'Cosmópolis', obra-prima anunciada

No ano em que a Croisette passou dia após dia falando de crise econômica e do colapso financeiro de nações vizinhas à França, "Cosmópolis" bateu na tela do Palácio dos Festivais como um antibiótico composto de lucidez.


Bastante aplaudido, mas também muito repudiado, o novo longa-metragem do canadense David Cronenberg repetiu o que aconteceu com todos os grandes filmes desta edição: rachou opiniões.

Mas não há dúvida de que o realizador de "A mosca" está no apogeu de sua forma, goste-se ou não dos riscos que ele corre. E aqui ele incorreu numa ousadia com a qual o cinema não lida bem: fazer da palavra sua força motriz. Construindo sequências de looooongos falatórios, sempre reflexivos sobre a decadência de um sistema econômico no qual o capitalismo é ao mesmo tempo vírus e vacina, ruim no sustentáculo.

A partir do romance homônimo de Dom Delillo, Cronenberg constrói seu olhar sobre uma Nova York pós-11 de Setembro do interior de uma limusine branca. O carro vira uma espécie de realidade paralela com direito a aparelhos médicos, sistema de telecomunicação, frigobar, divã e cama, onde um bilionário de 28 anos comanda seu império. O ricaço em questão é vivido por Robert Pattinson, o vampiro da série "a saga Crespúsculo", que aqui demonstra sua maturidade como ator.

Usando frases inteiras do livro de Delillo, "Cosmópolis" traz a assinatura pessoal de Cronenberg em sua obsessão por entender o corpo humano como o centro de toda e qualquer dramaturgia sobre o mundo contemporâneo.

A sequência em que o personagem de Pattinson se submete a um exame de próstata feito em sua limusine em movimento, enquanto exalta os encantos sexuais de uma mulher é antológica.
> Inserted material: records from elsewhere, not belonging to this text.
-- ==== Sys2Proof/Machine/Checksum.lean ====
section
/-! DEFINITION. Reading the checksum (spec/42_getcrc.md), and the checksum of a whole message as one
function (spec/44_properties.md R151). -/

namespace Sys2Proof.Machine

/-- `finalize(r, ro, e)`: reverse first, XOR second (R121). -/
def finalize (r : Word) (ro : Bool) (e : Word) : Word := (if ro then rev32 r else r) ^^^ e

/-- `crc(cfg, bs)` (R151). -/
def crc (cfg : CrcConfig) (bs : List Byte) : Word :=
  finalize (fold cfg.poly cfg.revIn cfg.startXor bs) cfg.revOut cfg.endXor

/-- `GETCRC`: `resp <- finalize(REG, CFG.REVOUT, CFG.END)` under the live configuration; no state
changes (R120, R125). -/
def getcrcEffect : BlockStep := fun b => (b, some (finalize b.reg b.cfg.revOut b.cfg.endXor))

/-- `GETCRC` at the port. -/
def execGetcrc (s : State) : Host.Outcome State Fault Refusal :=
  atPort getcrcEffect s

end Sys2Proof.Machine
end

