-- ==== Sys2Proof/Machine/HostApi.lean ====
section
/-! DEFINITION. The source's interface table and the hardware form each row takes (spec/30_encoding.md
R55): what the host sends the port for one call, and what the source says the call does. Here stands
the host side of `add(data, length)` with its one refusal (spec/41_reset_add.md R107). -/

namespace Sys2Proof.Machine

/-- The rows of the source's interface table (R55). -/
inductive ApiCall where
  | constructDefault
  | construct (p s e : Word) (ri ro : Bool)
  | setPolynomial (p : Word)
  | getPolynomial
  | setStartXor (v : Word)
  | getStartXor
  | setEndXor (v : Word)
  | getEndXor
  | setReverseInput (b : Bool)
  | getReverseInput
  | setReverseOutput (b : Bool)
  | getReverseOutput
  | reset
  /-- `add(data, length)`; the source gives `length` no range but "integer" (N14). -/
  | add (data : List Byte) (length : Int)
  | getCRC
  deriving DecidableEq, Repr

/-- Why the host side of a call has no meaning. -/
inductive ApiRefusal where
  /-- `add` with `length` outside `0 .. number of bytes in data` (R107, R195 H-6). -/
  | lengthOutOfRange (length : Int)
  deriving DecidableEq, Repr

/-- The host side of `add(data, length)`: the first `length` bytes, or a refusal; it never pads, stops
early or draws bytes (R107, spec/93_implementation_defined.md U2). -/
def hostAdd (data : List Byte) (length : Int) : Except ApiRefusal (List Instr) :=
  if 0 ≤ length ∧ length ≤ data.length then .ok (addExpansion (data.take length.toNat))
  else .error (.lengthOutOfRange length)

/-- What the host sends the port for a call: the third column of R55. -/
def ApiCall.events : ApiCall → Except ApiRefusal (List HostEvent)
  | .constructDefault => .ok [.powerOnReset]
  | .construct p s e ri ro => .ok (presented (constructExpansion p s e ri ro))
  | .setPolynomial p => .ok (presented [.setpoly p])
  | .getPolynomial => .ok (presented [.getpoly])
  | .setStartXor v => .ok (presented [.setstart v])
  | .getStartXor => .ok (presented [.getstart])
  | .setEndXor v => .ok (presented [.setend v])
  | .getEndXor => .ok (presented [.getend])
  | .setReverseInput b => .ok (presented [.setrevin b])
  | .getReverseInput => .ok (presented [.getrevin])
  | .setReverseOutput b => .ok (presented [.setrevout b])
  | .getReverseOutput => .ok (presented [.getrevout])
  | .reset => .ok (presented [.reset])
  | .add data length => (hostAdd data length).map presented
  | .getCRC => .ok (presented [.getcrc])

/-- What the source says a call does to the engine of a device whose `DEFAULT_CFG` is `d`, and its
output (R55). A boolean output is the 32-bit value of R60. -/
def ApiCall.effect (d : CrcConfig) (c : ApiCall) (b : Block) : Block × Option Word :=
  match c with
  | .constructDefault => ({ cfg := d, reg := d.startXor }, none)
  | .construct p s e ri ro =>
    ({ cfg := { poly := p, startXor := s, endXor := e, revIn := ri, revOut := ro }, reg := s }, none)
  | .setPolynomial p => (b.setPoly p, none)
  | .getPolynomial => (b, some b.cfg.poly)
  | .setStartXor v => (b.setStart v, none)
  | .getStartXor => (b, some b.cfg.startXor)
  | .setEndXor v => (b.setEnd v, none)
  | .getEndXor => (b, some b.cfg.endXor)
  | .setReverseInput v => (b.setRevIn v, none)
  | .getReverseInput => (b, some (if b.cfg.revIn then 1 else 0))
  | .setReverseOutput v => (b.setRevOut v, none)
  | .getReverseOutput => (b, some (if b.cfg.revOut then 1 else 0))
  | .reset => (b.setReg b.cfg.startXor, none)
  | .add data length =>
    (b.setReg (fold b.cfg.poly b.cfg.revIn b.reg (data.take length.toNat)), none)
  | .getCRC => (b, some (finalize b.reg b.cfg.revOut b.cfg.endXor))

end Sys2Proof.Machine
end

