-- ==== Sys2Proof/Machine/Transition.lean ====
section
/-! DEFINITION. The block by itself, in the form of spec/00_scope.md R9: its state is `Block`, a command is
an argument, and a response is returned and stored nowhere (spec/10_state.md R32). The machine of State.lean
is this block with the host's two lists beside it. -/

namespace Sys2Proof.Machine

/-- `exec : State x Command -> State x Option Response` of R9, total on the thirteen commands. The other
transition of R9, the power-on reset, is `Block.powerOn`. -/
def transition : Instr → BlockStep
  | .setpoly p => setpolyEffect p
  | .getpoly => getpolyEffect
  | .setstart v => setstartEffect v
  | .getstart => getstartEffect
  | .setend v => setendEffect v
  | .getend => getendEffect
  | .setrevin v => setrevinEffect v
  | .getrevin => getrevinEffect
  | .setrevout v => setrevoutEffect v
  | .getrevout => getrevoutEffect
  | .reset => resetEffect
  | .addb v => addbEffect v
  | .getcrc => getcrcEffect

/-- A command stream run by the block alone: the state after its last command, and the list of responses
produced as an output of the run (spec/20_memory.md R48, spec/70_reset_and_hazards.md R192). -/
def runBlock : List Instr → Block → Block × List Word
  | [], b => (b, [])
  | i :: rest, b =>
    ((runBlock rest (transition i b).1).1,
      (transition i b).2.toList ++ (runBlock rest (transition i b).1).2)

end Sys2Proof.Machine
end

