-- ==== Sys2Proof/Certificates/Slice0/Obligations.lean ====
section
/-! DEFINITION. The statements for the provers. Each docstring says which rule of spec/ the statement
formalises. A statement about a power-on reset is made for every value `d` of the device constant
`DEFAULT_CFG` (spec/10_state.md R31). -/

open Sys2Proof Sys2Proof.Machine

/-! ## The command word -/

/-- R66, the worked encodings: each line both ways, and the six unassigned words beside them. -/
def Obligations.WorkedEncodings : Prop :=
  (encode (.setpoly 0x04C11DB7) = 0x0104C11DB7 ∧ decode 0x0104C11DB7 = .ok (.setpoly 0x04C11DB7)) ∧
  (encode .getpoly = 0x0200000000 ∧ decode 0x0200000000 = .ok .getpoly) ∧
  (encode (.setstart 0xFFFFFFFF) = 0x03FFFFFFFF ∧ decode 0x03FFFFFFFF = .ok (.setstart 0xFFFFFFFF)) ∧
  (encode .getstart = 0x0400000000 ∧ decode 0x0400000000 = .ok .getstart) ∧
  (encode (.setend 0xFFFFFFFF) = 0x05FFFFFFFF ∧ decode 0x05FFFFFFFF = .ok (.setend 0xFFFFFFFF)) ∧
  (encode .getend = 0x0600000000 ∧ decode 0x0600000000 = .ok .getend) ∧
  (encode (.setrevin true) = 0x0700000001 ∧ decode 0x0700000001 = .ok (.setrevin true)) ∧
  (encode .getrevin = 0x0800000000 ∧ decode 0x0800000000 = .ok .getrevin) ∧
  (encode (.setrevout false) = 0x0900000000 ∧ decode 0x0900000000 = .ok (.setrevout false)) ∧
  (encode .getrevout = 0x0A00000000 ∧ decode 0x0A00000000 = .ok .getrevout) ∧
  (encode .reset = 0x0B00000000 ∧ decode 0x0B00000000 = .ok .reset) ∧
  (encode (.addb 0x31) = 0x0C00000031 ∧ decode 0x0C00000031 = .ok (.addb 0x31)) ∧
  (encode .getcrc = 0x0D00000000 ∧ decode 0x0D00000000 = .ok .getcrc) ∧
  (∀ w ∈ ([0x0000000000, 0x0E00000000, 0x0700000002, 0x0C00000100, 0x0D00000001, 0x0B80000000] :
      List CmdWord), decode w = .error (.unassigned w)) ∧
  (decode 0x0C000000FF = .ok (.addb 0xFF))

/-- R61 whole: the decoder's case table over the two fields of the word, `encode` its inverse on the
commands and on the assigned words, and the number of assigned words. -/
def Obligations.DecodeCaseTableAndInverse : Prop :=
  (∀ w : CmdWord,
    let op := w.extractLsb' 32 8
    let arg := w.extractLsb' 0 32
    (op = 0x01 → decode w = .ok (.setpoly arg)) ∧
    (op = 0x02 → decode w = if arg = 0 then .ok .getpoly else .error (.unassigned w)) ∧
    (op = 0x03 → decode w = .ok (.setstart arg)) ∧
    (op = 0x04 → decode w = if arg = 0 then .ok .getstart else .error (.unassigned w)) ∧
    (op = 0x05 → decode w = .ok (.setend arg)) ∧
    (op = 0x06 → decode w = if arg = 0 then .ok .getend else .error (.unassigned w)) ∧
    (op = 0x07 → decode w = if arg.extractLsb' 1 31 = 0 then .ok (.setrevin (arg.getLsbD 0))
      else .error (.unassigned w)) ∧
    (op = 0x08 → decode w = if arg = 0 then .ok .getrevin else .error (.unassigned w)) ∧
    (op = 0x09 → decode w = if arg.extractLsb' 1 31 = 0 then .ok (.setrevout (arg.getLsbD 0))
      else .error (.unassigned w)) ∧
    (op = 0x0A → decode w = if arg = 0 then .ok .getrevout else .error (.unassigned w)) ∧
    (op = 0x0B → decode w = if arg = 0 then .ok .reset else .error (.unassigned w)) ∧
    (op = 0x0C → decode w = if arg.extractLsb' 8 24 = 0 then .ok (.addb (arg.extractLsb' 0 8))
      else .error (.unassigned w)) ∧
    (op = 0x0D → decode w = if arg = 0 then .ok .getcrc else .error (.unassigned w)) ∧
    (op = 0x00 ∨ 0x0E ≤ op.toNat → decode w = .error (.unassigned w))) ∧
  (∀ i : Instr, decode (encode i) = .ok i) ∧
  (∀ (w : CmdWord) (i : Instr), decode w = .ok i → encode i = w) ∧
  Nat.card {w : CmdWord // ∃ i, decode w = .ok i} = 3 * 2 ^ 32 + 2 * 2 + 2 ^ 8 + 7

/-- The decoder and the opcode table (R56; the set of unassigned words is U5): a word is a command's
exactly when a row of spec/opcode_table.json matches it, and then just one row does, the row of the
opcode the command has. -/
def Obligations.DecodeMatchesOpcodeTable : Prop :=
  (∀ w : CmdWord, assignedWord w = true ↔ ∃ i, decode w = .ok i) ∧
  (∀ (w : CmdWord) (i : Instr), decode w = .ok i → ∀ (k : Nat) (r : OpcodeRow),
    opcodeTable[k]? = some r → (r.matches w = true ↔ k + 1 = (opcode i).toNat))

/-- R62: an unassigned word is refused, as that word; no step runs past it. -/
def Obligations.UnassignedWordRefused : Prop :=
  ∀ (d : CrcConfig) (s : State) (w : CmdWord) (rest : List HostEvent) (k : Nat),
    s.pending = .command w :: rest → (∀ i, decode w ≠ .ok i) →
      stepWith d s = .refused (.unassignedWord w) ∧
      stepsWith d (k + 1) s = .refused (.unassignedWord w)

/-! ## The step -/

/-- A step runs the decoded instruction: when the word presented next decodes to `i`, the step is `exec`
of `i` with that word taken from the port; and the word the host places is the one that runs. -/
def Obligations.StepRunsDecodedCommand : Prop :=
  (∀ (d : CrcConfig) (s : State) (w : CmdWord) (rest : List HostEvent) (i : Instr),
    s.pending = .command w :: rest → decode w = .ok i →
      i.wf = true ∧ stepWith d s = exec i { s with pending := rest }) ∧
  (∀ (s : State) (i : Instr), step (s.withFetchWord 40 (encode i).toNat) = exec i s)

/-- R177: with nothing presented the block holds its state. The idle step is the model's reading
(notes/assumptions/4.md). -/
def Obligations.IdleStepHoldsState : Prop :=
  ∀ (d : CrcConfig) (s : State), s.pending = [] → ∀ k, stepsWith d k s = .next s
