-- ==== Sys2Proof/Laws/PerInstr.lean ====
section
/-! SUPPORT. Facts about the instruction as syntax, one lemma per constructor. -/

namespace Sys2Proof.Laws.WordShape

/-- The command is well formed, and its word carries its opcode and its operand in the fields of
spec/30_encoding.md R56. -/
def Statement (i : Instr) : Prop :=
  i.wf = true ∧ opField (encode i) = opcode i ∧ operandField (encode i) = Machine.argField i

theorem setpoly (p : Word) : Statement (.setpoly p) := ⟨rfl, by simp, by simp⟩
theorem getpoly : Statement .getpoly := ⟨rfl, by simp, by simp⟩
theorem setstart (v : Word) : Statement (.setstart v) := ⟨rfl, by simp, by simp⟩
theorem getstart : Statement .getstart := ⟨rfl, by simp, by simp⟩
theorem setend (v : Word) : Statement (.setend v) := ⟨rfl, by simp, by simp⟩
theorem getend : Statement .getend := ⟨rfl, by simp, by simp⟩
theorem setrevin (b : Bool) : Statement (.setrevin b) :=
  ⟨Machine.admits_zextBool b, by simp, by simp⟩
theorem getrevin : Statement .getrevin := ⟨rfl, by simp, by simp⟩
theorem setrevout (b : Bool) : Statement (.setrevout b) :=
  ⟨Machine.admits_zextBool b, by simp, by simp⟩
theorem getrevout : Statement .getrevout := ⟨rfl, by simp, by simp⟩
theorem reset : Statement .reset := ⟨rfl, by simp, by simp⟩
theorem addb (b : Byte) : Statement (.addb b) := ⟨Machine.admits_zextByte b, by simp, by simp⟩
theorem getcrc : Statement .getcrc := ⟨rfl, by simp, by simp⟩

end Sys2Proof.Laws.WordShape
end

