theorem execAll_exists_next_frame {cs : List Instr} {e : Element} (h : ∀ i ∈ cs, e ∉ writesOf i) (s : State) :
    ∃ m, execAll cs s = .next m ∧ m.block.get e = s.block.get e :=
  ⟨_, execAll_eq_runBlock cs s, runBlock_get_of_notMem_writesOf h s.block⟩

/-- A command that responds with an element still responds with its old value after a stream that does not
write that element. -/
theorem exec_read_after_frame {g : Instr} {e : Element} (hg : ∀ b, responseColumn g b = some (b.get e))
    {cs : List Instr} (hcs : ∀ i ∈ cs, e ∉ writesOf i) (s : State) :
    ∃ m t, execAll cs s = .next m ∧ exec g m = .next t ∧
      t.responses = m.responses ++ [s.block.get e] := by
  obtain ⟨m, hm, hget⟩ := execAll_exists_next_frame hcs s
  obtain ⟨t, ht, -, hresp⟩ := exec_exists_next g m
  exact ⟨m, t, hm, ht, by rw [hresp, hg, hget, Option.toList_some]⟩

/-- `CFG.POLY` is written by `SETPOLY` only. -/
theorem poly_notMem_writesOf {i : Instr} (h : ∀ p, i ≠ .setpoly p) : .poly ∉ writesOf i := by
  cases i with
  | setpoly p => exact absurd rfl (h p)
  | _ => simp [writesOf]

/-- `CFG.END` is written by `SETEND` only. -/
theorem endXor_notMem_writesOf {i : Instr} (h : ∀ v, i ≠ .setend v) : .endXor ∉ writesOf i := by
  cases i with
  | setend v => exact absurd rfl (h v)
  | _ => simp [writesOf]

/-! ## Streams from two blocks that differ in one element -/

/-- The two blocks hold the same in every element but `e`. -/
def Block.AgreeOff (e : Element) (b c : Block) : Prop := ∀ x, x ≠ e → b.get x = c.get x

/-- A command that writes nothing on the strength of the one element keeps the agreement. -/
theorem Block.AgreeOff.transition {e : Element} {b c : Block} (h : b.AgreeOff e c) {i : Instr}
    (hi : e ∈ readsOf i → writesOf i = []) :
    (transition i b).1.AgreeOff e (transition i c).1 := by
  intro x hx
  by_cases hw : x ∈ writesOf i
  · have he : e ∉ readsOf i := fun hr => List.ne_nil_of_mem hw (hi hr)
    exact transition_get_congr (fun y hy => h y (ne_of_mem_of_not_mem hy he)) x hw
  · rw [transition_get_of_notMem_writesOf hw, transition_get_of_notMem_writesOf hw, h x hx]

theorem Block.AgreeOff.runBlock {e : Element} {b c : Block} (h : b.AgreeOff e c) {cs : List Instr}
    (hcs : ∀ i ∈ cs, e ∈ readsOf i → writesOf i = []) :
    (runBlock cs b).1.AgreeOff e (runBlock cs c).1 := by
  induction cs generalizing b c with
  | nil => exact h
  | cons i cs ih =>
    obtain ⟨hi, hrest⟩ := List.forall_mem_cons.mp hcs
    exact ih (h.transition hi) hrest

/-- Only `RESET` writes on the strength of `CFG.START`. -/
theorem writesOf_eq_nil_of_startXor_mem_readsOf {i : Instr} (hi : i ≠ .reset)
    (h : .startXor ∈ readsOf i) : writesOf i = [] := by
  cases i with
  | reset => exact absurd rfl hi
  | getstart => rfl
  | _ => simp [readsOf] at h

/-- The read-out of `REG` does not show `CFG.START`. -/
theorem Block.AgreeOff.finalize_eq {b c : Block} (h : b.AgreeOff .startXor c) :
    finalize b.reg b.cfg.revOut b.cfg.endXor = finalize c.reg c.cfg.revOut c.cfg.endXor := by
  have hreads : ∀ e ∈ readsOf .getcrc, b.get e = c.get e := fun e he =>
    h e (ne_of_mem_of_not_mem he (by decide))
  exact Option.some.inj (responseColumn_congr hreads)

/-! ## The polynomial and the start value (R81 to R84) -/

/-- Under the polynomial 0 the byte is shifted out whole, and `REG` only shifts. -/
theorem addbFn_zero_poly (ri : Bool) (r : Word) (b : Byte) : addbFn 0 ri r b = r <<< 8 := by
  have hout : zextByte (inputByte ri b) <<< (24 + 8) = 0 := BitVec.shiftLeft_eq_zero (Nat.le_refl 32)
  rw [addbFn, lfsrByte, lfsrShifts_zero_poly, mix, BitVec.shiftLeft_xor_distrib, ← BitVec.shiftLeft_add,
    hout]
  exact BitVec.xor_zero

/-- Settles O12: `SETPOLY` is one register write, and the `ADDB` after it runs on the block written. -/
theorem setPolyEffect : Obligations.SetPolyEffect := by
  intro p s
  refine ⟨rfl, _, exec_of_write rfl, rfl, fun e he => s.block.setPoly_get he p, rfl, rfl, ?same,
    fun b => ⟨_, exec_addb b _, rfl, ?zero⟩⟩
  case same => rintro rfl; rfl
  case zero => rintro rfl; exact addbFn_zero_poly _ _ b

/-- Settles O13: `GETPOLY` is one register read, and no command but `SETPOLY` writes the register. -/
theorem getPolyEffect : Obligations.GetPolyEffect :=
  ⟨rfl, fun _ => exec_of_read rfl, fun d _ hcs =>
    exec_read_after_frame (e := .poly) (fun _ => rfl) (fun i hi => poly_notMem_writesOf (hcs i hi))
      (State.powerOn d)⟩

/-- Settles O14: the blocks with and without the `SETSTART` agree off `CFG.START`, and every stream without
`RESET` keeps that. -/
theorem setStartEffect : Obligations.SetStartEffect := by
  intro v s
  have hframe : (s.block.setStart v).AgreeOff .startXor s.block := fun e he => s.block.setStart_get he v
  refine ⟨rfl, _, exec_of_write rfl, rfl, hframe, rfl, rfl, ⟨_, exec_of_write rfl, rfl⟩, fun cs hcs => ?_⟩
  have hagree := hframe.runBlock fun i hi => writesOf_eq_nil_of_startXor_mem_readsOf (hcs i hi)
  exact ⟨_, _, execAll_eq_runBlock cs _, execAll_eq_runBlock cs _, hagree .reg (by decide),
    hagree.finalize_eq⟩

/-- Settles O15: `GETSTART` is one register read, and the stream is run by the block alone. -/
theorem getStartEffect : Obligations.GetStartEffect :=
  ⟨rfl, fun _ => exec_of_read rfl, fun _ s => ⟨_, execAll_eq_runBlock _ s, rfl, rfl⟩⟩

/-! ## The read-out registers (R85, R86, R89, R90) -/

/-- Two read-outs of one `REG` differ by the difference of the end values. -/
theorem finalize_xor_finalize (r : Word) (ro : Bool) (e v : Word) :
    finalize r ro e ^^^ finalize r ro v = e ^^^ v := by
  unfold finalize
  generalize (if ro then rev32 r else r) = x
  calc x ^^^ e ^^^ (x ^^^ v)
    _ = x ^^^ x ^^^ (e ^^^ v) := by ac_rfl
    _ = e ^^^ v := by rw [BitVec.xor_self, BitVec.zero_xor]

/-- Settles O16: both `GETCRC` read the same `REG`, the second one under the new end value. -/
theorem setEndEffect : Obligations.SetEndEffect := by
  intro v s
  refine ⟨rfl, _, exec_of_write rfl, rfl, fun e he => s.block.setEnd_get he v, rfl, rfl,
    _, _, _, execAll_eq_runBlock _ s, rfl, finalize_xor_finalize _ _ _ v, rfl, ?_⟩
  rintro rfl
  exact BitVec.xor_zero

/-- Settles O17: `GETEND` is one register read, and no command but `SETEND` writes the register. -/
theorem getEndEffect : Obligations.GetEndEffect :=
  ⟨rfl, fun _ => exec_of_read rfl, fun d _ hcs =>
    exec_read_after_frame (e := .endXor) (fun _ => rfl) (fun i hi => endXor_notMem_writesOf (hcs i hi))
      (State.powerOn d)⟩

/-- Settles O20: `SETREVOUT` is one register write, and three read-outs of the same `REG` are run by the
block alone. -/
theorem setRevOutEffect : Obligations.SetRevOutEffect := by
  refine ⟨fun w hlo hhi => ?_, fun b s => ?_⟩
  · exact decode_unassigned_of_bool (j := .setrevout false) rfl hlo (Nat.lt_succ_of_le hhi)
  · exact ⟨encode_setrevout b, _, exec_of_write rfl, rfl, fun e he => s.block.setRevOut_get he b, rfl, rfl,
      _, execAll_eq_runBlock _ s, rfl, rfl⟩

/-- Settles O21: one register read, the bit as a number. -/
theorem getRevOutEffect : Obligations.GetRevOutEffect := by
  refine ⟨rfl, fun s => ?_⟩
  rw [← zextBool_eq_ite]
  exact exec_of_read rfl

/-! ## The input reversal (R87, R88) -/

/-- Settles O18: `SETREVIN` is one register write, and the `ADDB` after it runs on the block written. -/
theorem setRevInEffect : Obligations.SetRevInEffect := by
  refine ⟨fun w hlo hhi => ?_, fun b s => ?_⟩
  · exact decode_unassigned_of_bool (j := .setrevin false) rfl hlo (Nat.lt_succ_of_le hhi)
  · exact ⟨encode_setrevin b, _, exec_of_write rfl, rfl, fun e he => s.block.setRevIn_get he b, rfl, rfl,
      fun v => ⟨_, exec_addb v _, rfl⟩⟩

/-- Settles O19: one register read, the bit as a number. -/
theorem getRevInEffect : Obligations.GetRevInEffect := by
  refine ⟨rfl, fun s => ?_⟩
  rw [← zextBool_eq_ite]
  exact exec_of_read rfl

/-! ## Streams in which no element is written twice (R80) -/

/-- No command of the stream writes an element another one writes. -/
abbrev WritesOnce (cs : List Instr) : Prop := cs.Pairwise fun i j => (writesOf i).Disjoint (writesOf j)

/-- The order of the commands does not matter for it. -/
theorem WritesOnce.of_perm {cs l : List Instr} (hp : l.Perm cs) (h : WritesOnce cs) : WritesOnce l :=
  (hp.pairwise_iff fun hd => hd.symm).mpr h

/-- An element keeps to the end what its one command writes to it. -/
theorem WritesOnce.runBlock_get {xs ys : List Instr} {i : Instr} {e : Element}
    (h : WritesOnce (xs ++ i :: ys)) (he : e ∈ writesOf i) (b : Block) :
    (runBlock (xs ++ i :: ys) b).1.get e = (transition i (runBlock xs b).1).1.get e := by
  obtain ⟨-, hsuffix, -⟩ := List.pairwise_append.mp h
  obtain ⟨hys, -⟩ := List.pairwise_cons.mp hsuffix
  rw [runBlock_append_block]
  exact runBlock_get_of_notMem_writesOf (fun j hj hej => hys j hj he hej) _

/-- A command of the stream that writes a fixed value to an element sets it, wherever the command stands. -/
theorem WritesOnce.runBlock_get_of_mem {l : List Instr} (h : WritesOnce l) {i : Instr} (hi : i ∈ l)
    {e : Element} (he : e ∈ writesOf i) {x : Word} (hx : ∀ c, (transition i c).1.get e = x) (b : Block) :
    (runBlock l b).1.get e = x := by
  obtain ⟨xs, ys, rfl⟩ := List.append_of_mem hi
  rw [h.runBlock_get he, hx]

/-- The commands of `CONSTRUCT` write each element once and give no response. -/
theorem writesOnce_constructExpansion (p st e : Word) (ri ro : Bool) :
    WritesOnce (constructExpansion p st e ri ro) := by
  simp [WritesOnce, constructExpansion, writesOf]

theorem isGet_of_mem_constructExpansion {p st e : Word} {ri ro : Bool} {i : Instr}
    (hi : i ∈ constructExpansion p st e ri ro) : isGet i = false := by
  have hall : ∀ i ∈ constructExpansion p st e ri ro, isGet i = false := by
    simp [constructExpansion, isGet]
  exact hall i hi

/-- `CONSTRUCT` in any order writes the five configuration registers and gives no response; `REG` gets
what `CFG.START` holds where its `RESET` stands. -/
theorem execAll_of_perm_constructExpansion {p st e : Word} {ri ro : Bool} {xs ys : List Instr}
    (hp : (xs ++ .reset :: ys).Perm (constructExpansion p st e ri ro)) (s : State) :
    execAll (xs ++ .reset :: ys) s = .next { s with
      block := { cfg := ⟨p, st, e, ri, ro⟩, reg := (runBlock xs s.block).1.cfg.startXor } } := by
  have honce := (writesOnce_constructExpansion p st e ri ro).of_perm hp
  have hset (i : Instr) {x : Element} {v : Word} (hi : i ∈ constructExpansion p st e ri ro)
      (hx : x ∈ writesOf i) (hv : ∀ c, (transition i c).1.get x = v) :
      (runBlock (xs ++ .reset :: ys) s.block).1.get x = v :=
    honce.runBlock_get_of_mem (hp.mem_iff.mpr hi) hx hv s.block
  have hblock : (runBlock (xs ++ .reset :: ys) s.block).1 =
      { cfg := ⟨p, st, e, ri, ro⟩, reg := (runBlock xs s.block).1.cfg.startXor } := by
    apply Block.ext_get
    intro x
    cases x with
    | poly => exact hset (.setpoly p) (by simp [constructExpansion]) (.head _) fun _ => rfl
    | startXor => exact hset (.setstart st) (by simp [constructExpansion]) (.head _) fun _ => rfl
    | endXor => exact hset (.setend e) (by simp [constructExpansion]) (.head _) fun _ => rfl
    | revIn => exact hset (.setrevin ri) (by simp [constructExpansion]) (.head _) fun _ => rfl
    | revOut => exact hset (.setrevout ro) (by simp [constructExpansion]) (.head _) fun _ => rfl
    | reg => exact honce.runBlock_get (.head _) s.block
  have hresp : (runBlock (xs ++ .reset :: ys) s.block).2 = [] :=
    runBlock_responses_eq_nil (fun i hi => isGet_of_mem_constructExpansion (hp.mem_iff.mp hi)) _
  rw [execAll_eq_runBlock, hblock, hresp, List.append_nil]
E a participação de Juliette Binoche oferecendo o melhor de sua derrière para Patinson vai ficar na memória dos cinéfilos para além de Cannes.

Indigesto demais para palmas e prêmios leves, "Cosmópolis" veio a Cannes para se candidatar à eternidade. Cronenberg sairá daqui com a certeza de ter esquadrinhado a doença econômica do continente que o produziu a partir do português Paulo Branco, representante da nação lusa, uma das que mais perderam com a crise.

Sinal dos tempos, sinal de alerta, sinal de mestre.